James Roderick Moir (born 24 January 1959), better known by his stage name Vic Reeves, is an English comedian, artist, surrealist, musician, actor and television presenter, best known for his double act with Bob Mortimer as Reeves & Mortimer. He is known for his surreal sense of humour.

In 2003, Reeves and Mortimer were listed in The Observer as one of the 50 funniest acts in British comedy. In a 2005 poll to find the Comedians' Comedian, Reeves and Mortimer were voted the ninth-greatest comedy act ever by fellow comedians and comedy insiders.

Early life
Moir was born in Leeds, the son of Audrey (née Leigh) and James Neill Moir (1926–2004). At the age of five, he moved to Darlington, County Durham, with his parents and younger sister Lois. He attended Heathfield Infants and Junior School and went on to the nearby secondary school, Eastbourne Comprehensive in Darlington. After leaving school, Reeves undertook an apprenticeship in mechanical engineering at a factory in Newton Aycliffe.

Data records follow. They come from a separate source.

-- ==== Sys2Proof/Machine/Float.lean ====
section
/-! DEFINITION. The number formats of R46 to R48 and exact arithmetic on their values, with the roundings of R61, R68 and R69. -/

namespace Sys2Proof.Machine

/-- How a format spends its top codes (R47): infinities and NaNs as IEEE 754, one NaN code only, or neither. -/
inductive Special where
  | ieee | fn | none
  deriving DecidableEq, Repr

/-- A binary floating-point format (R47). -/
structure FFmt where
  eb : Nat
  mb : Nat
  bias : Int
  sp : Special
  deriving DecidableEq, Repr

def fF32 : FFmt := ⟨8, 23, 127, .ieee⟩
def fBf16 : FFmt := ⟨8, 7, 127, .ieee⟩
def fF16 : FFmt := ⟨5, 10, 15, .ieee⟩
def fE5m2 : FFmt := ⟨5, 2, 15, .ieee⟩
def fE4m3 : FFmt := ⟨4, 3, 7, .fn⟩
def fE3m2 : FFmt := ⟨3, 2, 3, .none⟩
def fE2m3 : FFmt := ⟨2, 3, 1, .none⟩
def fE2m1 : FFmt := ⟨2, 1, 1, .none⟩

/-- A value: NaN, a signed infinity, or the exact number ± m × 2^e. -/
inductive FV where
  | nan
  | inf (neg : Bool)
  | fin (neg : Bool) (m : Nat) (e : Int)
  deriving DecidableEq, Repr

/-- The value of a code of a format (R47, subnormals honoured: R52). -/
def FFmt.decode (f : FFmt) (x : Nat) : FV :=
  let s := (x >>> (f.eb + f.mb)) % 2 == 1
  let ex := (x >>> f.mb) % 2 ^ f.eb
  let m := x % 2 ^ f.mb
  if f.sp = .ieee ∧ ex = 2 ^ f.eb - 1 then (if m = 0 then .inf s else .nan)
  else if f.sp = .fn ∧ ex = 2 ^ f.eb - 1 ∧ m = 2 ^ f.mb - 1 then .nan
  else if ex = 0 then .fin s m (1 - f.bias - f.mb)
  else .fin s (2 ^ f.mb + m) ((ex : Int) - f.bias - f.mb)

/-- The code of the largest finite magnitude. -/
def FFmt.maxMag (f : FFmt) : Nat :=
  match f.sp with
  | .ieee => (2 ^ f.eb - 1) * 2 ^ f.mb - 1
  | .fn => 2 ^ (f.eb + f.mb) - 2
  | .none => 2 ^ (f.eb + f.mb) - 1

/-- The sign bit of a format, placed. -/
def FFmt.signBit (f : FFmt) (neg : Bool) : Nat := if neg then 2 ^ (f.eb + f.mb) else 0

/-- The magnitude code of infinity of an IEEE format. -/
def FFmt.infMag (f : FFmt) : Nat := (2 ^ f.eb - 1) * 2 ^ f.mb

/-- The exponent of the spacing of a format's grid at a nonzero magnitude m × 2^e (R62). -/
def FFmt.grid (f : FFmt) (m : Nat) (e : Int) : Int := max ((Nat.log2 m : Int) + e - f.mb) (1 - f.bias - f.mb)

/-- m × 2^e as a multiple of 2^g, rounded toward zero: the quotient and what was discarded in units of 2^e (0 when e ≥ g). -/
def truncTo (m : Nat) (e g : Int) : Nat × Nat :=
  if g ≤ e then (m <<< (e - g).toNat, 0) else (m >>> (g - e).toNat, m % 2 ^ (g - e).toNat)

/-- m × 2^e rounded to a multiple of 2^g, to nearest with ties to even (R61). -/
def rneTo (m : Nat) (e g : Int) : Nat :=
  let (q, r) := truncTo m e g
  if g ≤ e then q
  else
    let half := 2 ^ ((g - e).toNat - 1)
    if r > half ∨ (r = half ∧ q % 2 = 1) then q + 1 else q

/-- The magnitude code of q × 2^g, where 2^g is the grid spacing: it may lie beyond the largest finite code. -/
def FFmt.code (f : FFmt) (q : Nat) (g : Int) : Nat :=
  if q < 2 ^ f.mb then q else (g + f.bias + f.mb).toNat * 2 ^ f.mb + (q - 2 ^ f.mb)

/-- The magnitude code of m × 2^e rounded to nearest even, possibly beyond the largest finite code. -/
def FFmt.rneMag (f : FFmt) (m : Nat) (e : Int) : Nat :=
  if m = 0 then 0 else let g := f.grid m e; f.code (rneTo m e g) g

/-- The magnitude code of m × 2^e rounded toward zero. -/
def FFmt.rtzMag (f : FFmt) (m : Nat) (e : Int) : Nat :=
  if m = 0 then 0 else let g := f.grid m e; f.code (truncTo m e g).1 g

/-- The canonical NaN of an IEEE format: 0x7FC0_0000, 0x7FC0, 0x7E00 and 0x7E of R65. -/
def FFmt.qnan (f : FFmt) : Nat := f.infMag + 2 ^ (f.mb - 1)

/-- A value rounded to an IEEE format, to nearest even, an overflow giving an infinity (R68, R153). -/
def FFmt.round (f : FFmt) : FV → Nat
  | .nan => f.qnan
  | .inf s => f.signBit s + f.infMag
  | .fin s m e => f.signBit s + min (f.rneMag m e) f.infMag

/-- Whether rounding a finite value to an IEEE format overflows. -/
def FFmt.overflows (f : FFmt) : FV → Bool
  | .fin _ m e => decide (f.maxMag < f.rneMag m e)
  | _ => false

/-- Exact product (R57: 0 × ∞ is NaN). -/
def FV.mul : FV → FV → FV
  | .nan, _ => .nan
  | _, .nan => .nan
  | .inf s, .inf t => .inf (s != t)
  | .inf s, .fin t m _ => if m = 0 then .nan else .inf (s != t)
  | .fin s m _, .inf t => if m = 0 then .nan else .inf (s != t)
  | .fin s m e, .fin t n k => .fin (s != t) (m * n) (e + k)

/-- ± m × 2^e in units of 2^g, for g ≤ e. -/
def fixInt (neg : Bool) (m : Nat) (e g : Int) : Int :=
  let v : Int := (m <<< (e - g).toNat : Nat)
  if neg then -v else v

/-- Exact sum; a zero sum is −0 only when both terms are −0 (IEEE 754 for round to nearest). -/
def FV.add : FV → FV → FV
  | .nan, _ => .nan
  | _, .nan => .nan
  | .inf s, .inf t => if s = t then .inf s else .nan
  | .inf s, _ => .inf s
  | _, .inf t => .inf t
  | .fin s m e, .fin t n k =>
    let g := min e k
    let v := fixInt s m e g + fixInt t n k g
    if v = 0 then .fin (s && t && decide (m = 0) && decide (n = 0)) 0 g
    else .fin (decide (v < 0)) v.natAbs g

/-- Sign change. -/
def FV.neg : FV → FV
  | .nan => .nan
  | .inf s => .inf (!s)
  | .fin s m e => .fin (!s) m e

/-- Magnitude. -/
def FV.abs : FV → FV
  | .nan => .nan
  | .inf _ => .inf false
  | .fin _ m e => .fin false m e

def FV.isNan : FV → Bool
  | .nan => true
  | _ => false

def FV.isInf : FV → Bool
  | .inf _ => true
  | _ => false

def FV.isFin : FV → Bool
  | .fin _ _ _ => true
  | _ => false

/-- The sign as written (true for −0). -/
def FV.sign : FV → Bool
  | .nan => false
  | .inf s => s
  | .fin s _ _ => s

/-- Order of numbers, −0 equal to +0; false when either is NaN. -/
def FV.lt : FV → FV → Bool
  | .nan, _ => false
  | _, .nan => false
  | .inf s, .inf t => s && !t
  | .inf s, .fin _ _ _ => s
  | .fin _ _ _, .inf t => !t
  | .fin s m e, .fin t n k =>
    let g := min e k
    decide (fixInt s m e g < fixInt t n k g)

/-- Equality of numbers, −0 equal to +0; false when either is NaN. -/
def FV.eqv : FV → FV → Bool
  | .nan, _ => false
  | _, .nan => false
  | a, b => !(a.lt b) && !(b.lt a)

/-- R151: minimum with −0 below +0, NaN if either operand is NaN. -/
def FV.minv (a b : FV) : FV :=
  if a.isNan || b.isNan then .nan
  else if a.lt b then a else if b.lt a then b else if a.sign then a else b

/-- R151: maximum with −0 below +0, NaN if either operand is NaN. -/
def FV.maxv (a b : FV) : FV :=
  if a.isNan || b.isNan then .nan
  else if a.lt b then b else if b.lt a then a else if a.sign then b else a

/-- An integer as a value. -/
def FV.ofInt (i : Int) : FV := .fin (decide (i < 0)) i.natAbs 0

/-- The value of FP32 bits. -/
def f32 (x : W32) : FV := fF32.decode x.toNat
/-- The value of FP16 bits. -/
def f16 (x : BitVec 16) : FV := fF16.decode x.toNat
/-- The value of BF16 bits. -/
def bf16 (x : BitVec 16) : FV := fBf16.decode x.toNat
/-- FP32 bits of a value, to nearest even. -/
def toF32 (v : FV) : W32 := BitVec.ofNat 32 (fF32.round v)
/-- FP16 bits of a value, to nearest even. -/
def toF16 (v : FV) : BitVec 16 := BitVec.ofNat 16 (fF16.round v)
/-- BF16 bits of a value that was computed in FP32, each rounding to nearest even (R68). -/
def toBf16 (v : FV) : BitVec 16 := BitVec.ofNat 16 (fBf16.round (f32 (toF32 v)))

/-- FP32 addition with one rounding. -/
def f32Add (a b : W32) : W32 := toF32 ((f32 a).add (f32 b))
/-- FP32 subtraction with one rounding. -/
def f32Sub (a b : W32) : W32 := toF32 ((f32 a).add (f32 b).neg)
/-- FP32 multiplication with one rounding. -/
def f32Mul (a b : W32) : W32 := toF32 ((f32 a).mul (f32 b))
/-- FP32 fused multiply-add a × b + c, with one rounding (R68). -/
def f32Fma (a b c : FV) : W32 := toF32 ((a.mul b).add c)

/-- A finite value rounded down to an integer. -/
def FV.floor : FV → Option Int
  | .fin s m e =>
    if 0 ≤ e then some (fixInt s m e 0)
    else
      let d := 2 ^ (-e).toNat
      some ((if s then -(m : Int) else (m : Int)) / (d : Int))
  | _ => none

/-- A value rounded to an integer, ties to even, and saturated to [lo, hi]; NaN gives 0 (R153). -/
def FV.toIntSat (v : FV) (lo hi : Int) : Int :=
  match v with
  | .nan => 0
  | .inf s => if s then lo else hi
  | .fin s m e =>
    let q : Int := rneTo m e 0
    let i := if s then -q else q
    if i < lo then lo else if hi < i then hi else i

/-- Comparison of a finite value with the rational num / den, for den > 0: value < num / den. -/
def FV.ltRat (v : FV) (num : Int) (den : Nat) : Bool :=
  match v with
  | .nan => false
  | .inf s => s
  | .fin s m e =>
    let g := min e 0
    decide (fixInt s m e g * den < num * (2 ^ (-g).toNat : Nat))

/-- Value > num / den. -/
def FV.gtRat (v : FV) (num : Int) (den : Nat) : Bool := v.neg.ltRat (-num) den

/-- A fixed-point number of `expFrac` fraction bits approximates the exponential to far below an ulp of FP32. -/
def expFrac : Nat := 320

/-- e^y for 0 ≤ y < 1 in `expFrac`-bit fixed point, by `n` terms of the series: the term and the sum are carried. -/
def expSeries (y : Nat) : Nat → Nat → Nat → Nat → Nat
  | 0, _, _, acc => acc
  | n + 1, k, term, acc =>
    let t := (term * y / 2 ^ expFrac) / k
    expSeries y n (k + 1) t (acc + t)

/-- `n` squarings in fixed point. -/
def expSquare : Nat → Nat → Nat
  | 0, v => v
  | n + 1, v => expSquare n (v * v / 2 ^ expFrac)

/-- e^|x| in `expFrac`-bit fixed point, for |x| < 128: the argument over 2^8, then eight squarings. -/
def expMag (m : Nat) (e : Int) : Nat :=
  let y := (m * 2 ^ (expFrac + e - 8).toNat)
  expSquare 8 (expSeries y 48 1 (2 ^ expFrac) (2 ^ expFrac))

/-- e^x for a finite x of magnitude below 128, as a value close enough to the exact one to judge an ulp of FP32. -/
def expApprox : FV → FV
  | .fin s m e =>
    let p := expMag m e
    if s then .fin false (2 ^ (2 * expFrac) / p) (-expFrac) else .fin false p (-expFrac)
  | v => v

/-- |v − w| ≤ n ulp, one ulp being the spacing of FP32 at w. -/
def withinUlp (n : Nat) (v w : FV) : Bool :=
  match v, w with
  | .fin _ _ _, .fin _ m e =>
    let d := (v.add w.neg).abs
    let g := if m = 0 then (-149 : Int) else fF32.grid m e
    !((FV.fin false n g).lt d)
  | _, _ => false

/-- R69: exp within 2 ulp in its range, a correctly rounded result below it and +∞ above it. -/
def expF32 (x : W32) : W32 :=
  match f32 x with
  | .nan => 0x7FC00000#32
  | .inf true => 0#32
  | .inf false => 0x7F800000#32
  | v =>
    if v.gtRat 887 10 then 0x7F800000#32
    else if v.ltRat (-1280) 10 then 0#32
    else
      let a := expApprox v
      if v.ltRat (-873) 10 then toF32 a
      else if withinUlp 2 (f32 (Config.expCand x)) a then Config.expCand x else toF32 a

/-- 1 / v for a finite nonzero v, to 2^-200 of relative error. -/
def recipApprox : FV → FV
  | .fin s m e =>
    let k := Nat.log2 m + 200
    .fin s (2 ^ k / m) (-(k : Int) - e)
  | v => v

/-- R69: recip within 1 ulp, with its special cases. -/
def recipF32 (x : W32) : W32 :=
  match f32 x with
  | .nan => 0x7FC00000#32
  | .inf s => if s then 0x80000000#32 else 0#32
  | .fin s m e =>
    if m = 0 then (if s then 0xFF800000#32 else 0x7F800000#32)
    else
      let a := recipApprox (.fin s m e)
      if fF32.overflows a then toF32 a
      else if withinUlp 1 (f32 (Config.recipCand x)) a then Config.recipCand x else toF32 a

end Sys2Proof.Machine
end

Eventually he moved to London, where he attended the Polytechnic of North London and Middlesex Polytechnic.

Career
Moir formed the Fashionable Five, a group of five friends (including Jack Dent, who ran the original Fan Club) who would follow bands like the Enid and Free onto stage, and perform pranks (including Reeves pretending to have a brass hand, and following a Terry Scott lookalike around Darlington town centre in single-file formation). Moir had an early breakthrough with the help of comedian Malcolm Hardee.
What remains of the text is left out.